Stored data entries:
/-- A good image starts Carori, a bad one the ROM firmware; a steward with no cycle for 200,000 counts restarts; a session
with no request for a second ends; a DAP frame is queued when every check passes and its limit is journaled, and counted when
its key is not set. A record that reads back as written advances SEQ and the append point; one that does not stays to be
written again; a replay takes the active bank's log, and empties a journal without one; a compaction moves to the other bank
with the next generation; an erased sector reads ones; a read-only journal erases nothing for a compaction. -/
def Obligations.StewardAndJournal : Prop :=
  (∀ (s : State) (d : DieId), s.hasDie d = true → (s.steward d).mode = .checking → (s.die d).stage = .boot →
    (s.steward d).journal.jobs = [] → (s.steward d).forceRom = false →
    ∃ t : State, exec (.imageCheck d true) s = .next t ∧
      (imageVfail d (s.steward d).journal = 0 → (t.steward d).mode = .carori ∧ (t.die d).stage = .replay ∧
        (t.steward d).svn = BitVec.ofNat 16 (fieldAt ((s.steward d).journal.bytesAt 0 0x10) 8 2) ∧
        (t.steward d).supAt = (s.die d).ticks) ∧
      (imageVfail d (s.steward d).journal ≠ 0 → (t.steward d).mode = .rom ∧
        (t.steward d).vfail = BitVec.ofNat 8 (imageVfail d (s.steward d).journal) ∧ (t.die d).stopped = true)) ∧
  (∀ (s : State) (d : DieId), s.hasDie d = true → (s.steward d).mode = .carori → (s.die d).stage = .ready →
    200000 ≤ s.since d (s.steward d).supAt →
    ∃ t : State, exec (.stewardWatchdog d) s = .next t ∧ (t.steward d).mode = .checking ∧
      (t.steward d).restarts = satInc (s.steward d).restarts ∧ (t.steward d).sessions = {} ∧
      bitAt (t.steward d).safety.causes.toNat 12 = true ∧ (t.die d).stage = .ready ∧
      (t.steward d).dict = (s.steward d).dict) ∧
  (∀ (s : State) (d : DieId) (g : Byte) (x : Session), s.hasDie d = true →
    (s.steward d).sessions.find? g.toNat = some x → 100000000 ≤ s.since d x.at' →
    ∃ t : State, exec (.sessionTimeout d g) s = .next t ∧ (t.steward d).sessions.find? g.toNat = none ∧
      (t.steward d).dict = (s.steward d).dict) ∧
  (∀ (s : State) (d : DieId) (f : List Byte), s.hasDie d = true → (s.die d).stage ≠ .held → s.macAccepts d f = true →
    (etherType f).1 = 0x88B5 → s.caroriRuns d = true →
    s.objVal d (0x1E00 + fieldAt ((f.drop (etherType f).2.2).take 64) 2 1 % 2) 0 = 0 →
    ∃ t : State, exec (.dapFrame d f) s = .next t ∧ (t.steward d).authFail = satInc (s.steward d).authFail ∧
      (t.steward d).dap = (s.steward d).dap) ∧
  (∀ (s : State) (d : DieId) (f b : List Byte) (key : Fin 2) (x : DapKey), s.hasDie d = true → (s.die d).stage ≠ .held →
    s.macAccepts d f = true → (etherType f).1 = 0x88B5 → s.caroriRuns d = true →
    b = (f.drop (etherType f).2.2).take 64 → 64 ≤ f.length - 4 - (etherType f).2.2 → fieldAt b 0 1 = 1 →
    fieldAt b 1 1 = 1 → fieldAt b 2 1 = key.val → fieldAt b 3 1 = 0 → fieldAt b 12 4 = 0 →
    s.objVal d (0x1E00 + key.val) 0 ≠ 0 →
    b.drop 0x30 = dapMac (BitVec.ofNat 128 (s.objVal d (0x1E00 + key.val) 0)) (f.take 6) ((f.drop 6).take 6) b →
    x = (s.steward d).dap.get {} key.val → x.rxHigh.toNat < fieldAt b 4 8 →
    x.queue.length + x.held.length < 32 → s.reserving d key = false →
    fieldAt b 4 8 + 2048 ≤ x.rxRes.toNat →
    ∃ (t : State) (y : DapKey), exec (.dapFrame d f) s = .next t ∧ (t.steward d).dap.get {} key.val = y ∧
      y.rxHigh.toNat = fieldAt b 4 8 ∧ y.queue = x.queue ++ [((b.drop 0x10).take 32, (f.drop 6).take 6)]) ∧
  (∀ (s : State) (d : DieId) (r : JrnRec) (bs : List Byte), s.hasDie d = true → State.nextRec (s.steward d).journal = some r →
    r.after = .none → (s.steward d).mode = .carori → (s.steward d).journal.replayed = true →
    (s.steward d).journal.gen ≠ 0 → (s.steward d).journal.readOnly = false → (s.steward d).journal.unusable = false →
    bs = recBytes (s.steward d).journal.gen (s.steward d).journal.next r.kind r.payload →
    (s.steward d).journal.recordAt bs.length + bs.length ≤ 0x200000 →
    ∃ t : State, exec (.journalRecordWrite d true) s = .next t ∧
      (t.steward d).journal.next = (s.steward d).journal.next + 1 ∧
      (t.steward d).journal.append = (s.steward d).journal.recordAt bs.length + bs.length ∧
      (t.steward d).journal.queue = (s.steward d).journal.queue.erase r ∧
      (t.steward d).journal.flash = ((s.steward d).journal.program (Journal.bankBase (s.steward d).journal.bank +
        (s.steward d).journal.recordAt bs.length) bs).flash) ∧
  (∀ (s : State) (d : DieId) (r : JrnRec) (bs : List Byte), s.hasDie d = true → State.nextRec (s.steward d).journal = some r →
    r.tries < 2 → (s.steward d).mode = .carori → (s.steward d).journal.replayed = true →
    (s.steward d).journal.gen ≠ 0 → (s.steward d).journal.readOnly = false → (s.steward d).journal.unusable = false →
    bs = recBytes (s.steward d).journal.gen (s.steward d).journal.next r.kind r.payload →
    (s.steward d).journal.recordAt bs.length + bs.length ≤ 0x200000 →
    ∃ t : State, exec (.journalRecordWrite d false) s = .next t ∧ (t.steward d).journal.verifyFail = true ∧
      (t.steward d).journal.next = (s.steward d).journal.next ∧ (t.steward d).journal.readOnly = false ∧
      { r with tries := r.tries + 1 } ∈ (t.steward d).journal.queue) ∧
  (∀ (s : State) (d : DieId) (b g : Nat), s.hasDie d = true → (s.steward d).mode = .carori →
    (s.steward d).journal.replayed = false → (s.steward d).journal.active = some (b, g) →
    (s.steward d).journal.unusable = false →
    (s.die d).stage = .replay →
    ∃ t : State, exec (.journalReplay d) s = .next t ∧ (t.steward d).journal.replayed = true ∧
      (t.steward d).journal.bank = b ∧ (t.steward d).journal.gen = g ∧
      (t.steward d).journal.append = ((s.steward d).journal.log b g).append ∧ (t.steward d).filled = true ∧
      (t.die d).stage = .plan) ∧
  (∀ (s : State) (d : DieId), s.hasDie d = true → (s.steward d).mode = .carori →
    (s.steward d).journal.replayed = false → (s.steward d).journal.active = none → (s.steward d).journal.unusable = false →
    (s.die d).stage = .replay →
    ∃ t : State, exec (.journalReplay d) s = .next t ∧ (t.steward d).journal.empty = true ∧
      (t.steward d).journal.jobs = [(.empty, Journal.bankSectors 0)] ∧ (t.die d).stage = .plan ∧
      bitAt (t.steward d).safety.causes.toNat 12 = true) ∧
  (∀ (s : State) (d : DieId), s.hasDie d = true → (s.steward d).journal.erased = true →
    (s.steward d).journal.replayed = true → (s.steward d).journal.gen ≠ 0 → (s.steward d).journal.readOnly = false →
    ∃ t : State, exec (.compaction d) s = .next t ∧ (t.steward d).journal.bank = 1 - (s.steward d).journal.bank ∧
      (t.steward d).journal.gen = (s.steward d).journal.gen + 1 ∧ (t.steward d).journal.erased = false ∧
      (t.steward d).journal.next = (s.steward d).journal.next) ∧
  (∀ (s : State) (d : DieId) (job : EraseJob) (n m : Nat) (rest : List Nat) (more : List (EraseJob × List Nat)),
    s.hasDie d = true → (s.steward d).journal.jobs = (job, n :: m :: rest) :: more →
    (job ≠ .compact ∨ (s.steward d).journal.readOnly = false) →
    ∃ t : State, exec (.sectorErase d) s = .next t ∧ (t.steward d).journal.jobs = (job, m :: rest) :: more ∧
      (∀ x, inSector n x = true → (t.steward d).journal.byte x = 0xFF) ∧
      (∀ x, inSector n x = false → (t.steward d).journal.byte x = (s.steward d).journal.byte x)) ∧
  (∀ (s : State) (d : DieId) (n : Nat) (more : List (EraseJob × List Nat)),
    s.hasDie d = true → (s.steward d).journal.jobs = (.compact, [n]) :: more →
    (s.steward d).journal.readOnly = false →
    ∃ t : State, exec (.sectorErase d) s = .next t ∧ (t.steward d).journal.jobs = more ∧
      (t.steward d).journal.erased = true) ∧
  (∀ (s : State) (d : DieId) (l : List Nat) (more : List (EraseJob × List Nat)),
    s.hasDie d = true → (s.steward d).journal.jobs = (.compact, l) :: more → (s.steward d).journal.readOnly = true →
    ∃ t : State, exec (.sectorErase d) s = .next t ∧ (t.steward d).journal.jobs = more ∧
      (t.steward d).journal.flash = (s.steward d).journal.flash)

◆ AIM OF THE EXERCISE:
Look through the entries above and quote exactly the lines from the line with "(t.steward d).supAt = (s.die" to the line with "200000 ≤ s.since d (s.steward d).supAt →", counting both of those lines.

◆ THE ANSWER:
        (t.steward d).supAt = (s.die d).ticks) ∧
      (imageVfail d (s.steward d).journal ≠ 0 → (t.steward d).mode = .rom ∧
        (t.steward d).vfail = BitVec.ofNat 8 (imageVfail d (s.steward d).journal) ∧ (t.die d).stopped = true)) ∧
  (∀ (s : State) (d : DieId), s.hasDie d = true → (s.steward d).mode = .carori → (s.die d).stage = .ready →
    200000 ≤ s.since d (s.steward d).supAt →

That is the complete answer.